Encoding Commutativity. The first arithmetic property to consider is commutativity: ‘
’.
A straightforward solution is to use the multiset theory. Two \(\texttt {sum}\)s are considered equal if the multisets converted from input arrays are equal. For the solvers that do not support the multiset theory, a multiset can be simulated using an array taking an element and returning its count. However, this multiset-based approach does not scale well (Sect. 7.3). We conjecture that existing algorithms in the solvers are not good at checking the equality of two multisets (cvc5)/counter arrays (Z3).
We suggest a hash-based approach for encoding the multiset equality. Our approach begins with defining a hash function F on an array. If two arrays are equal, their hash values must be equal. The inverse holds when the range of F is sufficiently large. It only uses the theory of UF and BV, which are cheap.

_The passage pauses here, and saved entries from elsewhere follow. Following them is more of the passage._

theorem complete_push (i : Instr) (extra : Nat) (v : Byte) (s : State) :
    complete i extra .cont (push v (fetchOperands i s))
      = .next
        { after i extra s with
          sp := BitVec.ofNat 8 (s.sp.toNat + 255), mem := s.mem.write (256 + s.sp.toNat) v } := by
  rw [after_eq_fetchOperands, push_eq_ofNat]
  rfl

/-- The pulled byte, on numbers (20 R50). -/
theorem pulled_eq_read (s : State) : pulled s = s.mem.read (stackAt s 1) :=
  congrArg s.mem.read (stackAddr_toNat_add s 1)

theorem byte_add_one (b : Byte) : b + 1 = BitVec.ofNat 8 (b.toNat + 1) := by bv_omega

/-- The flags of a packed byte, on numbers (10 R18). -/
theorem Flags.unpack_eq (p : Byte) :
    Flags.unpack p =
      { c := p.toNat % 2 = 1, z := p.toNat / 2 % 2 = 1, i := p.toNat / 4 % 2 = 1, d := p.toNat / 8 % 2 = 1,
        b := p.toNat / 16 % 2 = 1, v := p.toNat / 64 % 2 = 1, n := 128 ≤ p.toNat } := by
  have bit (k : Nat) : p.getLsbD k = decide (p.toNat / 2 ^ k % 2 = 1) := Nat.testBit_eq_decide_div_mod_eq
  have hn : p.getLsbD 7 = decide (128 ≤ p.toNat) := (BitVec.msb_eq_getLsbD_last p).symm.trans (BitVec.msb_eq_decide p)
  rw [Flags.unpack, hn, bit 0, bit 1, bit 2, bit 3, bit 4, bit 6]
  simp only [Nat.pow_zero, Nat.div_one]
  rfl

/-- An instruction that stores to one address leaves every other byte. -/
theorem memRead_of_exec_single {i : Instr} {s t : State} {k p : Word} (hk : storeAddrs i s = [k])
    (h : exec i s = .next t) (hp : p ≠ k) : memRead t p = memRead s p :=
  (exec_stored h).read_other fun hmem => hp (List.mem_singleton.mp (hk ▸ hmem))

/-- An instruction that stores at the stack pointer leaves every byte but the one at 0x0100 + S. -/
theorem memRead_of_exec_push {i : Instr} {s t : State} {p : Word} (hk : storeAddrs i s = [stackAddr s.sp])
    (h : exec i s = .next t) (hp : p.toNat ≠ 256 + s.sp.toNat) : memRead t p = memRead s p :=
  memRead_of_exec_single hk h fun hps => hp (hps ▸ stackAddr_toNat s.sp)

end Sys2Proof.Machine
end

section
/-! PROOFS. Loads, stores, transfers, pushes and pulls (42_load_store_transfer.md R130 to R150): each completes with one
shared operation, and each opcode list is compared with the statement's rows by evaluation. -/

namespace Sys2Proof.TransferProofs

open Sys2Proof.Machine Sys2Proof.Spec

/-- Settles O21: each store completes with one write of memory, at its one store address. -/
theorem storesWriteOneByteAndNoFlag : Obligations.StoresWriteOneByteAndNoFlag := by
  unfold Obligations.StoresWriteOneByteAndNoFlag
  intro s ea
  refine ⟨?sta, ?stx, ?sty, ?stz, ?frame, rows_of_opcodeFor rfl rfl rfl rfl, rows_of_opcodeFor rfl rfl rfl rfl,
    rows_of_opcodeFor rfl rfl rfl rfl, rows_of_opcodeFor rfl rfl rfl rfl, fun p w b => rfl⟩
  case sta => exact complete_memWrite (.sta ea) 0 (resolveEa ea s).addr s.a s
  case stx => exact complete_memWrite (.stx ea) 0 (resolveEa ea s).addr s.x s
  case sty => exact complete_memWrite (.sty ea) 0 (resolveEa ea s).addr s.y s
  case stz => exact complete_memWrite (.stz ea) 0 (resolveEa ea s).addr 0x00 s
  case frame =>
    intro i t hi h p hp
    have hk : storeAddrs i s = [(resolveEa ea s).addr] := by fin_cases hi <;> rfl
    exact memRead_of_exec_single hk h hp

/-- Settles O23: pushes and pulls on numbers; a pull goes to its register through the setter. -/
theorem registerPushesAndPulls : Obligations.RegisterPushesAndPulls := by
  unfold Obligations.RegisterPushesAndPulls
  intro s v sp'
  have hv : pulled s = v := pulled_eq_read s
  have hsp : s.sp + 1 = sp' := byte_add_one s.sp
  refine ⟨complete_push .pha 0 s.a s, complete_push .phx 0 s.x s, complete_push .phy 0 s.y s, ?frame, ?pla, ?plx, ?ply,
    rows_single rfl rfl rfl, rows_single rfl rfl rfl, rows_single rfl rfl rfl, rows_single rfl rfl rfl,
    rows_single rfl rfl rfl, rows_single rfl rfl rfl, ?cycles⟩
  case frame =>
    intro i t hi h p hp
    have hk : storeAddrs i s = [stackAddr s.sp] := by fin_cases hi <;> rfl
    exact memRead_of_exec_push hk h hp
  case pla => rw [← hv, ← hsp]; exact complete_setA .pla 0 (pulled s) (afterPull s)
  case plx => rw [← hv, ← hsp]; exact complete_setX .plx 0 (pulled s) (afterPull s)
  case ply => rw [← hv, ← hsp]; exact complete_setY .ply 0 (pulled s) (afterPull s)
  case cycles =>
    refine fun p => ⟨fun i hi => ?_, fun i hi => ?_⟩
    · fin_cases hi <;> rfl
    · fin_cases hi <;> rfl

To define F, we define another hash function f on floating-point numbers. F(A) is defined as a summation of hash values of its elements \(\sum _{x \in A} f(x)\). By the arithmetic property of bit-vector addition, \(F(A) = F(A')\) if \(A'\) is a permutation of A. The inverse direction also holds. We prove that if \(F(A) = F(A')\) for any f, \(A'\) is a permutation of A.
Theorem 1
Given A and \(A'\) that are arrays of type T, if \(\forall f\,.\,\sum _{x \in A}\!f(x)\!=\!\sum _{x \in A'}\!f(x)\) where \(f \in T\!\rightarrow \!BV(\lceil \log _2 max(|A|,|A'|) \rceil )\), \(A'\) is a permutation of A.
Proof
Let’s assume that count(S, x) is the number of x in multiset S. For example, \(count(\{1,1,3\}, 1)\) is 2. We first prove the following lemma.
Lemma 1
Given two multisets S and \(S'\), \(S = S'\) holds if
$$\forall g, \left( \sum _{x \in S}count(S, x)\times g(x)\right) = \left( \sum _{x \in S'}count(S', x)\times g(x)\right) $$
where \(g \in T \rightarrow BV(\lceil \log _2 max(|S|,|S'|) \rceil )\).
Proof
Assume that \(g_k(x)\) is a function that returns 1 if \(x=k\) and 0 otherwise. By picking each element of S as k and \(g=g_k\), \(S=S'\) holds. \(\square \)

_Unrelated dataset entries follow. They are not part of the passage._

-- ==== Sys2Proof/Machine/Mul.lean ====
section
/-! DEFINITION. The meanings of `WMUL` and `MUL` (42_mul.md). -/

namespace Sys2Proof.Machine

/-- `WMUL ua, ub` (R110): the exact product into `ACC`, whose old content is not read. -/
def execWmul (ua ub : Word) (s : State) : Result := .next (s.withAcc (wideProduct ua ub))

/-- `MUL a, b` with the machine's arguments given (R111): `WMUL a, b ; NARROW ; respond OK(RES)`, as
one step of an idle block. Presented to a busy block the request waits (R163). -/
def mulAt (p : Params) (a b : Word) (s : State) : Result :=
  if s.busy then .next (s.present (encode (.mul a b)))
  else andThen (execWmul a b (s.accepted 0b01#2 a b)) (narrowRespond p)

/-- `MUL a, b` (R111). -/
def execMul (a b : Word) (s : State) : Result := mulAt Config.params a b s

end Sys2Proof.Machine
end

Assume that S is a multiset from array A and \(S'\) from \(A'\). From the assumption \(\forall f\,.\,\sum _{x \in A} f(x) = \sum _{x \in A'} f(x)\), we can derive \(\forall g, \left( \sum _{x \in S}count(S, x)\times g(x)\right) = \left( \sum _{x \in S'}count(S', x)\times g(x)\right) \). Then, we can apply the lemma. By the conclusion of the lemma, the two multisets are equal, hence A is a permutation of \(A'\). \(\square \)
For each pair of two sum function calls appearing in the source and target, their equality is encoded as a constraint. Since \(P \implies Q\) iff \(\lnot Q \implies \lnot P\), the universal quantification in the Theorem 1 can be converted into an existential form ‘\(\texttt {sum}(A) \ne \texttt {sum}(A') \implies \exists f\,.\,\sum _{x \in A} f(x) \ne \sum _{x \in A'} f(x)\)’. Since \(\exists f\) can be moved out, the precondition is quantifier-free.
Encoding Flattening of a Nested Reduction. By expanding the hash function based approach, we can encode the equality between nested reductions. Consider this equality: ‘\(\texttt {sum}([\texttt {sum}(A), \texttt {sum}(B)]) = \texttt {sum}(A {{\,\mathrm{{+\!\!+}}\,}}B)\)’.
Since the array \([\texttt {sum}(A), \texttt {sum}(B)]\) is not a permutation of \(A {{\,\mathrm{{+\!\!+}}\,}}B\), the previous encoding does guarantee that the two summations are equivalent. To support this case, given a hash function F and summation \(\texttt {sum}(A)\), we add a precondition \(F(\texttt {sum}(A)) = \sum _{x \in A} F(x)\). That is, the hash value of \(\texttt {sum}(A)\) is equivalent to the summation of hash values of \(x \in A\).
Note that the hash function is individually defined per a pair of summations in the programs. This causes additional preconditions for each hash pair to relate inner and outer summation. We reduce the number of preconditions by unifying hash functions into oneFootnote 5.